Word XML's Context Free Chunks: Building a document from multiple pieces of content
This is a bit of a more obscure feature that I like to point out every now and then. It's great if you are interested in building up a Word document from multiple pieces of content. This is a common scenario I've talked with a number of folks about over the years. In the design of WordprocessingML it was clear that we should make it easier to bring document fragments with rich formatting into an existing Word XML document without having to do a bunch of extra clean up work around style name conflicts, etc. This is why we created the context free chunk element, to allow people to insert a block of content where all the style and list definitions were defined locally for that chunk rather than for the entire document.
Example Scenario:
The simplified version of the scenario is that you want the ability to dynamically generate a document bringing in content from other sources. The contents of the document could be based on a number of outside factors, such as who the user is that is authoring it, what they are writing about, what the conditions of the market are, etc. For example, imagine you work for an investment bank and you want a solution that automatically generates a report template based on the company, industry, and analyst that is going to write the report. In order to do this, you need to bring in content from all over the place and use it to create the document. There may be disclosure clauses that you want to insert; a chart that shows historical financial figures; boilerplate description of the company, etc.
Basics
This is just one example of something I've talked to a number of people about supporting. Rather than dig into the scenarios more though, I want to talk about one bit of functionality we had in the WordprocessingML schema for Office 2003 that was designed to address this case. I was planning to talk about this a bit later as I wanted to talk about more intro-level stuff first, but thanks to a great post last week by John Durant, I figured I would briefly describe it now.

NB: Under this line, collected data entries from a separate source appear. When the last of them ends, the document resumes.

-- ==== Sys2Proof/Tests/Slice0.lean ====
section
/-! SUPPORT. The model's own tests: decoding, well-formedness, single steps against the spec's vectors
(95_test_vectors.md V<n>), and, for every statement with hypotheses, a concrete case that meets them. -/

namespace Sys2Proof.Tests

open Sys2Proof Sys2Proof.Machine

/-! ### Decoding: words written out from 30_encoding.md R150 and R151 -/

theorem test_decode_wrap :
    decode (0b00000000000000000000000#23 ++ 0b0#1 ++ 0b0000#4 ++ 0b0001#4) = .ok (.wrap false) := by
  decide

theorem test_decode_wrap_iv :
    decode (0b00000000000000000000000#23 ++ 0b1#1 ++ 0b0000#4 ++ 0b0001#4) = .ok (.wrap true) := by
  decide

theorem test_decode_unwrap :
    decode (0b00000000000000000000000#23 ++ 0b0#1 ++ 0b0000#4 ++ 0b0010#4) = .ok (.unwrap false) := by
  decide

theorem test_decode_unwrap_strict_iv :
    decode (0b00000000000000000000000#23 ++ 0b1#1 ++ 0b0000#4 ++ 0b0011#4)
      = .ok (.unwrapStrict true) := by
  decide

theorem test_decode_clear :
    decode (0b00000000000000000000000#23 ++ 0b0#1 ++ 0b0000#4 ++ 0b0100#4) = .ok (.clear false) := by
  decide

/-- R153: every ignored bit set. -/
theorem test_decode_ignored_bits :
    decode (0b11111111111111111111111#23 ++ 0b0#1 ++ 0b1111#4 ++ 0b0001#4) = .ok (.wrap false) := by
  decide

/-- R160: the opcodes next to the legal ones. -/
theorem test_decode_illegal :
    decode 0x00000000#32 = .error (.illegalOpcode 0#4) ∧
    decode 0x00000105#32 = .error (.illegalOpcode 5#4) ∧
    decode 0xFFFFFFFF#32 = .error (.illegalOpcode 15#4) := by
  decide

theorem test_decode_table_words :
    decodeTableWord 32 0x00000101 = some (.wrap true) ∧
    decodeTableWord 32 0x00000002 = some (.unwrap false) ∧
    decodeTableWord 32 0x00000003 = some (.unwrapStrict false) ∧
    decodeTableWord 32 0x00000104 = some (.clear true) ∧
    decodeTableWord 32 0x00000006 = none := by
  decide

/-! ### Well-formedness: each check refuses an ill-formed term -/

theorem test_wf_reg : Reg.wellFormed 32 (.whi 33) = false ∧ Reg.wellFormed 32 (.wlo 33) = false ∧
    Reg.wellFormed 32 (.whi 32) = true ∧ Reg.wellFormed 32 (.kek 7) = true := by decide

theorem test_wf_txn_misaligned : BusTxn.wellFormed (.rd 0x002#12 .w32) = false ∧
    BusTxn.wellFormed (.wr 0x005#12 .w32 0#32) = false := by decide

theorem test_wf_txn_narrow : BusTxn.wellFormed (.rd 0x000#12 .w8) = false ∧
    BusTxn.wellFormed (.wr 0x004#12 .w16 0x3F03#32) = false ∧
    BusTxn.wellFormed (.wr 0x004#12 .w32 0x3F03#32) = true := by decide

theorem test_wf_line : ScriptLine.wellFormed 32 (.wr (.whi 33) 0#32) = false ∧
    ScriptLine.wellFormed 32 (.rd (.wlo 33)) = false ∧
    ScriptLine.wellFormed 32 (.cfg .k128 64) = false ∧
    ScriptLine.wellFormed 32 (.ldkek [1, 2, 3]) = false ∧
    ScriptLine.wellFormed 32 (.wr64W 33 0#64) = false ∧
    ScriptLine.wellFormed 32 (.rd64W 33) = false ∧
    ScriptLine.wellFormed 32 (.waitIdle 0) = false ∧
    ScriptLine.wellFormed 32 (.ldkek (List.replicate 24 0)) = true := by decide

/-- A command has no ill-formed term (R150). -/
theorem test_wf_command : (Instr.clear true).wellFormed = true := by decide

/-! ### States -/

/-- The next state. -/
def after : Outcome → State
  | .next s => s
  | .fault _ => State.reset
  | .refused _ => State.reset

/-- The step answers a next state. -/
def goesOn : Outcome → Bool
  | .next _ => true
  | .fault _ => false
  | .refused _ => false

theorem eq_next_of_goesOn {o : Outcome} (h : goesOn o = true) : o = .next (after o) := by
  cases o <;> first | rfl | cases h

/-- K128 in KEK0..KEK3. -/
def k128 : Key := 0x000102030405060708090A0B0C0D0E0F#128 ++ 0#128

/-- W[1..2] = P128. -/
def p128 : Memory := Memory.setSlot (Memory.setSlot [] 1 0x0011223344556677#64) 2 0x8899AABBCCDDEEFF#64

/-- V1's start with this CONFIG.N. -/
def loaded (n : BitVec 6) : State := { State.reset with n := n, kek := k128, mem := p128 }

/-- A running command at the given position; T and A as the fields say. -/
def running (op : BitVec 4) (nl : BitVec 6) (phase : Phase) (a : Block) (t : BitVec 64) : State :=
  { loaded nl with opl := op, nl := nl, ive := 0xA6A6A6A6A6A6A6A6#64, phase := phase, a := a, t := t }

/-- The response of V2's first round: MSB64(B) is F4740052E82A2251, LSB64(B) the new W[1]. -/
def b1 : Cipher := 0xF4740052E82A225174CE86FBD7B805E7#128

/-- WRAP with n = 2 in WAIT of its first round. -/
def wrapWait : State := after (exec (.wrap false) (running 0x1#4 2#6 .issue 0xA6A6A6A6A6A6A6A6#64 1#64))

/-- UNWRAP with n = 2 in WAIT of its last round (V10, t = 1). -/
def unwrapWait : State :=
  after (exec (.unwrap false) (running 0x2#4 2#6 .issue 0xF4740052E82A2250#64 1#64))

/-! ### WRAP -/

/-- V1's acceptance and START: A is IVE, T is 1. -/
theorem test_wrap_accept_start :
    let s := after (exec (.wrap false) (after (exec (.wrap false) (loaded 2#6))))
    s.phase = .issue ∧ s.a = 0xA6A6A6A6A6A6A6A6#64 ∧ s.t = 1#64 := by decide

/-- V2, round 1: the cipher input, then A, W[1] and T. -/
theorem test_wrap_round_one :
    wrapWait.req.map (·.blk) = some 0xA6A6A6A6A6A6A6A60011223344556677#128 ∧
    let s := after (step (wrapWait.givenTurn (.portResponse b1)))
    s.a = 0xF4740052E82A2250#64 ∧ s.w 1 = 0x74CE86FBD7B805E7#64 ∧
    s.w 2 = 0x8899AABBCCDDEEFF#64 ∧ s.t = 2#64 ∧ s.phase = .issue := by decide

/-- V4: the n = 1 path has no XOR, and T stays 0. -/
theorem test_wrap_degenerate :
    let s := { running 0x1#4 1#6 .wait 0xA6A6A6A6A6A6A6A6#64 0#64 with aesRsp := some b1 }
    let u := after (exec (.wrap false) s)
    u.a = 0xF4740052E82A2251#64 ∧ u.w 1 = 0x74CE86FBD7B805E7#64 ∧ u.t = 0#64 ∧ u.phase = .finish := by
  decide

/-- V2, after round 12: FINISH writes W[0] and completes with OK. -/
theorem test_wrap_finish :
    let s := after (exec (.wrap false) (running 0x1#4 2#6 .finish 0x1FA68B0A8112B447#64 13#64))
    s.w 0 = 0x1FA68B0A8112B447#64 ∧ statusWord s = 0x12#32 ∧ s.irqStatus = 1#3 ∧ s.kek = 0 := by decide

/-! ### UNWRAP and UNWRAP_STRICT -/

/-- V10: START takes A from W[0] and T is 12; the first cipher input XORs T into A only in passing. -/
theorem test_unwrap_start_issue :
    let m := Memory.setSlot (Memory.setSlot [] 0 0x1FA68B0A8112B447#64) 2 0x9D3E862371D2CFE5#64
    let s := after (exec (.unwrap false) { running 0x2#4 2#6 .start 0#64 0#64 with mem := m })
    s.t = 12#64 ∧ s.a = 0x1FA68B0A8112B447#64 ∧
    (after (exec (.unwrap false) s)).req.map (·.blk) = some 0x1FA68B0A8112B44B9D3E862371D2CFE5#128 ∧
    (after (exec (.unwrap false) s)).a = 0x1FA68B0A8112B447#64 := by decide

/-- V10, round 1: A is MSB64(B), T reaches 0. -/
theorem test_unwrap_round_one :
    let s := after (step (unwrapWait.givenTurn
      (.portResponse 0xA6A6A6A6A6A6A6A60011223344556677#128)))
    s.a = 0xA6A6A6A6A6A6A6A6#64 ∧ s.w 1 = 0x0011223344556677#64 ∧ s.t = 0#64 ∧
    s.phase = .finish := by decide

/-- V13: a wrong final A ends with STATUS 0x20 and an empty buffer. -/
theorem test_unwrap_finish_absent :
    let s := after (exec (.unwrap false) (running 0x2#4 2#6 .finish 0xECC2839D214839B6#64 0#64))
    statusWord s = 0x20#32 ∧ s.irqStatus = 1#3 ∧ s.mem = [] := by decide

/-- V14: the strict form ends with STATUS 0x30, DONE and ERR. -/
theorem test_unwrap_strict_finish_failed :
    let s := after (exec (.unwrapStrict false) (running 0x3#4 2#6 .finish 0xDEADBEEFC0FFEEEE#64 0#64))
    statusWord s = 0x30#32 ∧ s.irqStatus = 3#3 ∧ s.mem = [] ∧ s.kek = 0 := by decide

/-- V17: its success is UNWRAP's. -/
theorem test_unwrap_strict_finish_ok :
    let s := after (exec (.unwrapStrict false) (running 0x3#4 2#6 .finish 0xA6A6A6A6A6A6A6A6#64 0#64))
    statusWord s = 0x12#32 ∧ s.irqStatus = 1#3 ∧ s.w 0 = 0xA6A6A6A6A6A6A6A6#64 ∧
    s.w 2 = 0x8899AABBCCDDEEFF#64 := by decide

/-! ### CLEAR, illegal opcodes and validation (V20 to V25b) -/

/-- CMD written, then the Controller's step. -/
def commanded (config cmd : Word) : State :=
  let s := after (step ((loaded 2#6).givenTurn (.host (wrTxn .config config))))
  after (step ((after (step (s.givenTurn (.host (wrTxn .cmd cmd))))).givenTurn .controller))

theorem test_clear : let s := commanded 0x00000200#32 0x00000004#32
    statusWord s = 0x10#32 ∧ s.irqStatus = 1#3 ∧ s.mem = [] ∧ s.kek = 0 := by decide

/-- V21: CLEAR checks no CONFIG. -/
theorem test_clear_any_config : let s := commanded 0x00000003#32 0x00000104#32
    statusWord s = 0x10#32 ∧ s.irqStatus = 1#3 ∧ s.mem = [] := by decide

theorem test_illegal : let s := commanded 0x00000200#32 0x00000005#32
    statusWord s = 0x60#32 ∧ s.irqStatus = 3#3 ∧ s.mem = p128 ∧ s.kek = 0 := by decide

/-- V25: ILLEGAL_CMD comes first. -/
theorem test_illegal_first : statusWord (commanded 0x00000003#32 0x00000007#32) = 0x60#32 := by decide

theorem test_bad_keylen : let s := commanded 0x00000203#32 0x00000001#32
    statusWord s = 0x40#32 ∧ s.irqStatus = 3#3 ∧ s.mem = p128 := by decide

/-- V25b: BAD_KEYLEN before BAD_LENGTH. -/
theorem test_bad_keylen_first : statusWord (commanded 0x00002003#32 0x00000003#32) = 0x40#32 := by
  decide

theorem test_bad_length : statusWord (commanded 0x00000000#32 0x00000001#32) = 0x50#32 ∧
    statusWord (commanded 0x00002100#32 0x00000001#32) = 0x50#32 ∧
    statusWord (commanded 0x00003F00#32 0x00000002#32) = 0x50#32 := by decide

/-! ### The bus (V31 to V36, V41) -/

/-- The response of a transaction. -/
def rsp (x : BusTxn) (s : State) : Option BusRsp := (after (step (s.givenTurn (.host x)))).busRsp

theorem test_bus_from_reset :
    rsp (.rd 0x000#12 .w32) State.reset = some ⟨some 0x20#32, .okay⟩ ∧
    rsp (.rd 0x002#12 .w32) State.reset = some ⟨some 0#32, .error⟩ ∧
    rsp (.rd 0x000#12 .w8) State.reset = some ⟨some 0#32, .error⟩ ∧
    rsp (.wr 0x004#12 .w16 0x3F03#32) State.reset = some ⟨none, .error⟩ ∧
    rsp (.rd 0x01C#12 .w32) State.reset = some ⟨some 0#32, .error⟩ ∧
    rsp (.wr 0x01C#12 .w32 1#32) State.reset = some ⟨none, .error⟩ ∧
    rsp (.rd 0x208#12 .w32) State.reset = some ⟨some 0#32, .error⟩ ∧
    rsp (.rd 0x200#12 .w32) State.reset = some ⟨some 0#32, .okay⟩ ∧
    rsp (.rd 0x008#12 .w32) State.reset = some ⟨some 0#32, .okay⟩ ∧
    rsp (.rd 0x020#12 .w32) State.reset = some ⟨some 0xA6A6A6A6#32, .okay⟩ := by
  and_intros <;> decide +kernel

/-- V32. -/
theorem test_config_mask :
    rsp (rdTxn .config) (after (step (State.reset.givenTurn (.host (wrTxn .config 0xFFFFFFFF#32)))))
      = some ⟨some 0x3F03#32, .okay⟩ := by decide

/-- V34. -/
theorem test_w1c_and_irq :
    let s0 : State := { State.reset with irqStatus := 7#3 }
    let s1 := after (step (s0.givenTurn (.host (wrTxn .irqStatus 0x2#32))))
    let s2 := after (step (s1.givenTurn (.host (wrTxn .irqEnable 0x4#32))))
    let s3 := after (step (s2.givenTurn (.host (wrTxn .irqStatus 0x4#32))))
    s1.irqStatus = 5#3 ∧ s1.irq = false ∧ s2.irq = true ∧ s3.irqStatus = 1#3 ∧ s3.irq = false := by
  decide

/-- V35: while BUSY the buffer reads 0 and a write to it is dropped. -/
theorem test_busy_buffer :
    rsp (rdTxn (.whi 1)) wrapWait = some ⟨some 0#32, .okay⟩ ∧
    let s := after (step (wrapWait.givenTurn (.host (wrTxn (.whi 1) 0x12345678#32))))
    s.busRsp = some ⟨none, .okay⟩ ∧ s.irqDrop = true ∧ s.w 1 = 0x0011223344556677#64 := by
  and_intros <;> decide +kernel

/-- V36, and the KEK reads 0. -/
theorem test_kek_packing :
    let s := after (step (State.reset.givenTurn (.host (wrTxn (.kek 0) 0x00010203#32))))
    let u := after (step (s.givenTurn (.host (wrTxn (.kek 7) 0x1C1D1E1F#32))))
    u.kek = (0x00010203#32 ++ 0#192 ++ 0x1C1D1E1F#32 : BitVec 256) ∧
    rsp (rdTxn (.kek 0)) u = some ⟨some 0#32, .okay⟩ := by decide

/-- 20_memory.md R101: byte 0 of a slot is its most significant. -/
theorem test_big_endian : Memory.readByte p128 0x108 = 0x00#8 ∧ Memory.readByte p128 0x109 = 0x11#8 ∧
    Memory.readByte p128 0x10F = 0x77#8 ∧ Memory.readByte p128 0x117 = 0xFF#8 := by decide

/-- V8: the largest ROUND, 6·32 + 1. -/
theorem test_last_round_of_n_max :
    let s := { running 0x1#4 32#6 .wait 0#64 192#64 with aesRsp := some b1 }
    let u := after (exec (.wrap false) s)
    roundWord u = 193#32 ∧ u.phase = .finish ∧ u.w 32 = 0x74CE86FBD7B805E7#64 := by decide

/-- A word placed by `withFetchWord` is accepted by the very next step, from reset and from a running
command alike. -/
theorem test_with_fetch_word :
    (after (step (State.reset.withFetchWord 32 0x101))).opl = 0x1#4 ∧
    (after (step (State.reset.withFetchWord 32 0x101))).phase = .start ∧
    (after (step (wrapWait.withFetchWord 32 0x4))).opl = 0x4#4 := by decide

/-! ### Cases that meet the statements' hypotheses

`witness_<Statement>` is about the hypotheses of `Obligations.<Statement>`. -/

theorem witness_UnperformedAccessDoesNothing :
    (Width.w8 ≠ .w32 ∨ (0x000#12 : Offset).toNat % 4 ≠ 0) ∧
    (Width.w32 ≠ .w32 ∨ (0x00D#12 : Offset).toNat % 4 ≠ 0) ∧
    (Width.w32 ≠ .w32 ∨ (0xFFF#12 : Offset).toNat % 4 ≠ 0) := by decide

/-- The holes of the window for N_MAX = 32: between the registers, after KEK7, after the last slot. -/
theorem witness_ReservedOffsetErrors :
    ∀ a ∈ [0x01C, 0x028, 0x03C, 0x060, 0x0FC, 0x208, 0xFFC], a % 4 = 0 ∧
      ∀ r : Reg, r.wellFormed State.reset.nmax.toNat = true → regOffset r ≠ a := by
  intro a ha
  have h : ∀ a ∈ [0x01C, 0x028, 0x03C, 0x060, 0x0FC, 0x208, 0xFFC],
      a % 4 = 0 ∧ regAt State.reset.nmax.toNat a = none := by decide
  refine ⟨(h a ha).1, fun r hr he => ?_⟩
  have h1 := regAt_regOffset hr
  rw [he, (h a ha).2] at h1
  cases h1

theorem witness_RegisterMapIsTheTable : (0x000 : Nat) % 4 = 0 ∧ (0x204 : Nat) % 4 = 0 ∧
    (0xFFC : Nat) % 4 = 0 := by decide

One of the difficult problems with almost any document format is deciding how to move new content in. This sounds like it should be easy, but there are a number of issues to deal with. In the WordprocessingML schema, all styles and list definitions are declared at the beginning of the file. Then in the content below, the various objects (tables, paragraphs, text runs) can reference those styles. This is a very common model (similar to CSS in HTML), which means there isn't a ton of repeated data. The problem comes with adding new content somewhere in the body though. When you add new content, if you can't define everything local to that content then you need to go parse the style definitions of the source document to make sure that all the styles referenced in you new content are already declared in the target, and guarantee there are no collisions.
Target Document:
Let's say you had a file that looked like this:
Introduction
- First item in the list
- Second item in the list
The XML for that might look something like this (I'm just going to use shorthand so this isn't really a valid Word XML file):
<wordDocument>
<styles>
<style styleId="H1">
<fontSize val="18"/>
</style>
</styles>
<lists>
<list id="1" type="1, 2, 3"/>
</lists>
<body>
<p style="H1">Introduction</p>
<p list="1">First item in the list</p>
<p list="1">Second item in the list</p>
</body>
</wordDocument>
Source Document:
Now let's say we want to have a solution that adds the following content:
Disclaimer
It is important to understand the following issues:
- Something confusing
- Something else confusing
The XML file for that would probably look something like this:
<wordDocument>
<styles>
<style styleId="H2">
<fontSize val="16"/>
</style>
</styles>
<lists>
<list id="1" type="a, b, c"/>
</lists>
<body>
<p style="H2">Disclaimer</p>
<p list="1">Something confusing</p>
<p list="1">Something else confusing</p>
</body>
</wordDocument>
Getting the result we want:
So, if our goal is to add the content from the source into the content of the target to create a new document, we need to worry about a couple things. The first thing is that our source document uses the "h2" style, but that isn't defined in our target document. This means we'll need to update the style information for the target. The second problem is that our source document uses a list with id "1" that has "a. b. c." styled numbers. In the target document, there is also a list of id "1", but it's number style is different. If we don't fix this problem up, then the two list items in the source would belong to the same list that's already in the target, and you would end up with this:
Introduction
1. First item in the list
2. Second item in the listDisclaimer
It is important to understand the following issues:
3. Something confusing
4. Something else confusing
Obviously that isn't what we want. To correct this, we would need to modify the source document so that the list uses a different id, and then add the list definition to the top of the target document.
Easier way:
Of course there is an easier way to do all of this. Building up a document from multiple parts was an important scenario for us. Because of that, we created an element in our schema called a cfChunk. The cfChunk allows you to create a temporary "mini-document". You can place a cfChunk within an existing WordprocessingML file, and then within that cfChunk you can make new style and list definitions that apply locally to that chunk. When Word opens the file, we'll then merge that content with the rest of the file, and take care of any conflicts. This is similar to what happens when you copy content from one document and paste it into another. If the style names match, then we'll inherit the definitions from the target document. If the style from the source doesn't yet exist, we'll create it. The cfChunk is one of those pieces of functionality that's rarely talked about but it's extremely useful. I think the main reason it isn't talked about is that for someone to see the benefits of it, they need to already understand that basics of WordprocessingML.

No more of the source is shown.